PROBLEM REQUIREMENTS:
From the entries that follow, extract each line holding the string "after".

[Items from a dataset]
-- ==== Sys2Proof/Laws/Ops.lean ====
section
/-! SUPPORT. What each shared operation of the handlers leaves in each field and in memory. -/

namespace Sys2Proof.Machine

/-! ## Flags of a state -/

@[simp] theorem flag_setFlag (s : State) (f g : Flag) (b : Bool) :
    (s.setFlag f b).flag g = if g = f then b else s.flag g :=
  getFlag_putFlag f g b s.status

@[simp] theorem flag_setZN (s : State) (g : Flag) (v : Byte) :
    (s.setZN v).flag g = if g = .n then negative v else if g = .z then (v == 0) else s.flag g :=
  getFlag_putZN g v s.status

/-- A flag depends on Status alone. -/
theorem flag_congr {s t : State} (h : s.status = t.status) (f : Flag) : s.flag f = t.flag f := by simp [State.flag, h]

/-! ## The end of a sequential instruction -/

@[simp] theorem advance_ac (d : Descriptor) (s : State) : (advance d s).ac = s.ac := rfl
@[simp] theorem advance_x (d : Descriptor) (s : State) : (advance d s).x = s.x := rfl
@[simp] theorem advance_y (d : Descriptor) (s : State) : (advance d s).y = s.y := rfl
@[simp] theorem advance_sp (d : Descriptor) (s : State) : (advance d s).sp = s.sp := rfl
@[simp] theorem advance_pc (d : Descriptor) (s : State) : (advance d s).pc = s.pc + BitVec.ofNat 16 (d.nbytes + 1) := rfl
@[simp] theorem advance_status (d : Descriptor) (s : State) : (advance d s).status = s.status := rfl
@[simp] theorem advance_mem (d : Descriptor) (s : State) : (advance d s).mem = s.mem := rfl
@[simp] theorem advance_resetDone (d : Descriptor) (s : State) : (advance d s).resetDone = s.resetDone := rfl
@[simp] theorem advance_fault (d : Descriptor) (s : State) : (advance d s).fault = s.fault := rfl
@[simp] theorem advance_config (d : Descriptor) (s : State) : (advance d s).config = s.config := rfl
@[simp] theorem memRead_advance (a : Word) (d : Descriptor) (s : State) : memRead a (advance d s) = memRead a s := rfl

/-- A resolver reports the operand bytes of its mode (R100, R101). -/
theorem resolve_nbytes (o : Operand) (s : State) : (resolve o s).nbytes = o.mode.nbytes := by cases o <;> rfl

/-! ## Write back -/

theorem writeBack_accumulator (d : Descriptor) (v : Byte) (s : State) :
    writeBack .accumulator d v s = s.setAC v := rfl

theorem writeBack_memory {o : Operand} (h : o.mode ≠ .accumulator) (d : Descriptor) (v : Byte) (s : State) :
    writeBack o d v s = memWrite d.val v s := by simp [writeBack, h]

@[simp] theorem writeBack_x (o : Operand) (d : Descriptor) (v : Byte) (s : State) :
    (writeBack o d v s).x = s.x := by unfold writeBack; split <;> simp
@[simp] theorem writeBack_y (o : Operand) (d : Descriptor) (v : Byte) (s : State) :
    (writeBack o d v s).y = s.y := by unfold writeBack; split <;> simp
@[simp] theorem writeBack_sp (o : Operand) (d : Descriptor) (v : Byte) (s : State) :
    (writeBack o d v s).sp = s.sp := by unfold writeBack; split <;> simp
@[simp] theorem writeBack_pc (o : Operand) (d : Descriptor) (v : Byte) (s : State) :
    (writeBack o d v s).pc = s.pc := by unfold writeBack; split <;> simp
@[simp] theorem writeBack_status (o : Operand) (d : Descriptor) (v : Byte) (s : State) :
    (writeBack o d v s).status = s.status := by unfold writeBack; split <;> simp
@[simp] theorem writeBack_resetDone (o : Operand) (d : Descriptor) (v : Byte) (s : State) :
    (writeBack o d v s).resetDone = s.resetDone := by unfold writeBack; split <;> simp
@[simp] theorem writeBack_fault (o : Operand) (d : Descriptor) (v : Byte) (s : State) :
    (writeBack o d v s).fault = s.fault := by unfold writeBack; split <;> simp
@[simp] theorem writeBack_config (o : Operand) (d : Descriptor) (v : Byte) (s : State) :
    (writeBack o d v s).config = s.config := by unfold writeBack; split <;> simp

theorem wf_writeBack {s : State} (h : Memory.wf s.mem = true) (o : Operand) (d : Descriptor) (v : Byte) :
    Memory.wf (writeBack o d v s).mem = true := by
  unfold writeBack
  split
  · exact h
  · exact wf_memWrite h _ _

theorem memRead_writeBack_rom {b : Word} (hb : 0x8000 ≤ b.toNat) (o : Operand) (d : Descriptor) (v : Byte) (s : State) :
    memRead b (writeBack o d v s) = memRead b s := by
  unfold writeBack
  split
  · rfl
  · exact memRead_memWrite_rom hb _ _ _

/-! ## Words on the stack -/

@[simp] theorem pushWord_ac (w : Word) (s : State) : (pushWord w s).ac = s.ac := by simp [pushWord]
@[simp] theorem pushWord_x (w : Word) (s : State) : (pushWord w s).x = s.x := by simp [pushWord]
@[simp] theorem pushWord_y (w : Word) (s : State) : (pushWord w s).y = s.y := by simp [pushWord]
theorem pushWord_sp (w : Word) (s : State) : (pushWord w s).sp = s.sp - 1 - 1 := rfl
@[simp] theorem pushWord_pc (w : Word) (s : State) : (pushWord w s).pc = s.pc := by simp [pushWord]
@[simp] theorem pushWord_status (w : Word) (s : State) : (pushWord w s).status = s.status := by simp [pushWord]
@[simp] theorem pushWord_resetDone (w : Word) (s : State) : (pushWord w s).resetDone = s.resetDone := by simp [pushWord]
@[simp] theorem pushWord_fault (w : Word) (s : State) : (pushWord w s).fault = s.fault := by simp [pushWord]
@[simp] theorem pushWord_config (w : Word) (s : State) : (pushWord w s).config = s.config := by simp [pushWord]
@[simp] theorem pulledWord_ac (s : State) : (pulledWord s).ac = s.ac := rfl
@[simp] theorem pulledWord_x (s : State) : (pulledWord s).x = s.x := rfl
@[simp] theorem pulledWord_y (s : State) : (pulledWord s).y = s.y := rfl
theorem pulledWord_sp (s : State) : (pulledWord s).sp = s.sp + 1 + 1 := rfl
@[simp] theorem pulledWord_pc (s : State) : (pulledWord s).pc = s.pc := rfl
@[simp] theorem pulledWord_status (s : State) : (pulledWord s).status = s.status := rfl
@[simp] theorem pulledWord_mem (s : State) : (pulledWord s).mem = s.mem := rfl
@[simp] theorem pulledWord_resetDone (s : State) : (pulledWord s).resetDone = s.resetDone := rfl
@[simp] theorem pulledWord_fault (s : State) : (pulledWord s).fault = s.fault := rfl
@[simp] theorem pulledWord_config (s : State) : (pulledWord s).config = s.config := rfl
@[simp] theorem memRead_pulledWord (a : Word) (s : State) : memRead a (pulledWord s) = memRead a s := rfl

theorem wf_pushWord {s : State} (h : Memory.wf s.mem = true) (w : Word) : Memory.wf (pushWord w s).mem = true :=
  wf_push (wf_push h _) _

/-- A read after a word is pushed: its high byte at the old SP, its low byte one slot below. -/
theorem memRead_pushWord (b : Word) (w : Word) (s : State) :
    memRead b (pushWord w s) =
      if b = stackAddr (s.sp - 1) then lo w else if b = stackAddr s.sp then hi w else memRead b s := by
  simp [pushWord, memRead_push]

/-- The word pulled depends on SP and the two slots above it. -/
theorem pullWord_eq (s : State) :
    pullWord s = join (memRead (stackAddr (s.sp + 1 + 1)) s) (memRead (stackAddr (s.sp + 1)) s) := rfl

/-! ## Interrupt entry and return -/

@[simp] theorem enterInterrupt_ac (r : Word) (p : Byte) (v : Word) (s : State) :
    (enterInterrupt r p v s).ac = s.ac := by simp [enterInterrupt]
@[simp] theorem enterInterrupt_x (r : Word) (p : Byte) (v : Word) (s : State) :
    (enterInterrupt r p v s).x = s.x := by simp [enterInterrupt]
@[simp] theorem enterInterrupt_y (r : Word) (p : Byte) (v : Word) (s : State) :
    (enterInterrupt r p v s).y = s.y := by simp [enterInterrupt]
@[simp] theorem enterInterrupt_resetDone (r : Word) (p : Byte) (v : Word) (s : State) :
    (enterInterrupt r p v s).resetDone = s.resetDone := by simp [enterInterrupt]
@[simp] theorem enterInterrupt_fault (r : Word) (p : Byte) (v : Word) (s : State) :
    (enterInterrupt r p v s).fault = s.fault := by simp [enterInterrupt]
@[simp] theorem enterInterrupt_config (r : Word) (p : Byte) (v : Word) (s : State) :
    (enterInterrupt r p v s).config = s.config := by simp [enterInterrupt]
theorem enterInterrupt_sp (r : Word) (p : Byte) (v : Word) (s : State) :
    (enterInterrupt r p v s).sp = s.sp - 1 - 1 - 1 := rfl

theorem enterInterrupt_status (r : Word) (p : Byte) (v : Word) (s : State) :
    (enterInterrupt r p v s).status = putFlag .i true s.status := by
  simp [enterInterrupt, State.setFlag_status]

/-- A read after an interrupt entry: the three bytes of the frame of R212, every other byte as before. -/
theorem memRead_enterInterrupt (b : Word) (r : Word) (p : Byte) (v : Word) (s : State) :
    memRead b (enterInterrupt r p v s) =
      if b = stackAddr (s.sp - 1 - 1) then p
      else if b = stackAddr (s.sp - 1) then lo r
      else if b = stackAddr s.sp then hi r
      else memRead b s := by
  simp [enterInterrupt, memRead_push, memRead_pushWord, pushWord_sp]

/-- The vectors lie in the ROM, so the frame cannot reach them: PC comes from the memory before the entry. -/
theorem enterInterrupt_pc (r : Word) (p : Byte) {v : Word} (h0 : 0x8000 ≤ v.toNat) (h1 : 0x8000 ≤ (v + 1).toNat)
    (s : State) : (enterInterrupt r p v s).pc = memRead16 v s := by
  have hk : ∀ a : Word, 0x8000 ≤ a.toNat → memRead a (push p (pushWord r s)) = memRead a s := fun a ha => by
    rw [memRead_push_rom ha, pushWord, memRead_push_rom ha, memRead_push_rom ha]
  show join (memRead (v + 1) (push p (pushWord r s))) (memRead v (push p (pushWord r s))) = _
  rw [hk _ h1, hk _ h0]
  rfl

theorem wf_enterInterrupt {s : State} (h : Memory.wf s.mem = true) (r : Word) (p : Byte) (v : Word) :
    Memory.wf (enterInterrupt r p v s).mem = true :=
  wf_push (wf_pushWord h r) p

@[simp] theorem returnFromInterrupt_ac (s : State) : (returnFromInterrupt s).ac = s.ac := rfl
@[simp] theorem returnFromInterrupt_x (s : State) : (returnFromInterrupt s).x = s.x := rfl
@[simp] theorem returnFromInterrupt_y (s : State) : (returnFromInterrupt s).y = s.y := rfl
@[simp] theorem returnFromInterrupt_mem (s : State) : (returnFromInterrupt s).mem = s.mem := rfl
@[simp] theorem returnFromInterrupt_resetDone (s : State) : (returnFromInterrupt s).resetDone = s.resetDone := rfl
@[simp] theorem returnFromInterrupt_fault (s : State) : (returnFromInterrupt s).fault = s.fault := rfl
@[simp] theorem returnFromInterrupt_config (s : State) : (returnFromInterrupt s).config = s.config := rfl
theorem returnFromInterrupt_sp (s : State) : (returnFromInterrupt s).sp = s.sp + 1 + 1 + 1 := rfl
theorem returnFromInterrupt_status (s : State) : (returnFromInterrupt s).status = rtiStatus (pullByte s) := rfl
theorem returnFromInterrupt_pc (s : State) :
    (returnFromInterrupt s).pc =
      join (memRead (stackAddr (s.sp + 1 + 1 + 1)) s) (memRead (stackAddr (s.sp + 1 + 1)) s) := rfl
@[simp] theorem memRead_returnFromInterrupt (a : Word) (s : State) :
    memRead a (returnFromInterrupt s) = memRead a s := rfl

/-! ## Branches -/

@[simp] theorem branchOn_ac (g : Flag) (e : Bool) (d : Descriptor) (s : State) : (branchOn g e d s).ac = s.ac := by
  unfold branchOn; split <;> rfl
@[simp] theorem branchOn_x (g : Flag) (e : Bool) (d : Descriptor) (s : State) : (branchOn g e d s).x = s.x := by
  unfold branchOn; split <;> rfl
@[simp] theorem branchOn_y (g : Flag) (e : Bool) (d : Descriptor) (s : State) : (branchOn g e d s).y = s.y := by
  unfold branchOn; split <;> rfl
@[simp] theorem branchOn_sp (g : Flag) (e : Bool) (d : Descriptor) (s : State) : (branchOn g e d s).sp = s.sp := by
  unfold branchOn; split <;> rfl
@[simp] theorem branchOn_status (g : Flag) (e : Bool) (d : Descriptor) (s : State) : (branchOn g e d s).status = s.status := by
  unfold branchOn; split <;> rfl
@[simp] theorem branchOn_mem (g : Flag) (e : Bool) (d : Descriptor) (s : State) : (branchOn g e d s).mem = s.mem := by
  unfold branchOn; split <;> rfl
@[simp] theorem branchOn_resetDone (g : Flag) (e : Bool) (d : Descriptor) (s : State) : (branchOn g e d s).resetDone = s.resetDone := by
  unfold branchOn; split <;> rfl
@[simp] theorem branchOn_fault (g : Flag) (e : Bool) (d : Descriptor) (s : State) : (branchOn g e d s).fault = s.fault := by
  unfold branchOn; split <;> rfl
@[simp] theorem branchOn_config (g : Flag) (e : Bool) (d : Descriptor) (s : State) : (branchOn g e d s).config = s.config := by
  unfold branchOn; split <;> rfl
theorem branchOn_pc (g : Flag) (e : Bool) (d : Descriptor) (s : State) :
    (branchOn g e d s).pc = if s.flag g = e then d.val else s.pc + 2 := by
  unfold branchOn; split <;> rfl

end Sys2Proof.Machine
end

RESPONSE BOX:
/-- A read after a word is pushed: its high byte at the old SP, its low byte one slot below. -/
/-- A read after an interrupt entry: the three bytes of the frame of R212, every other byte as before. -/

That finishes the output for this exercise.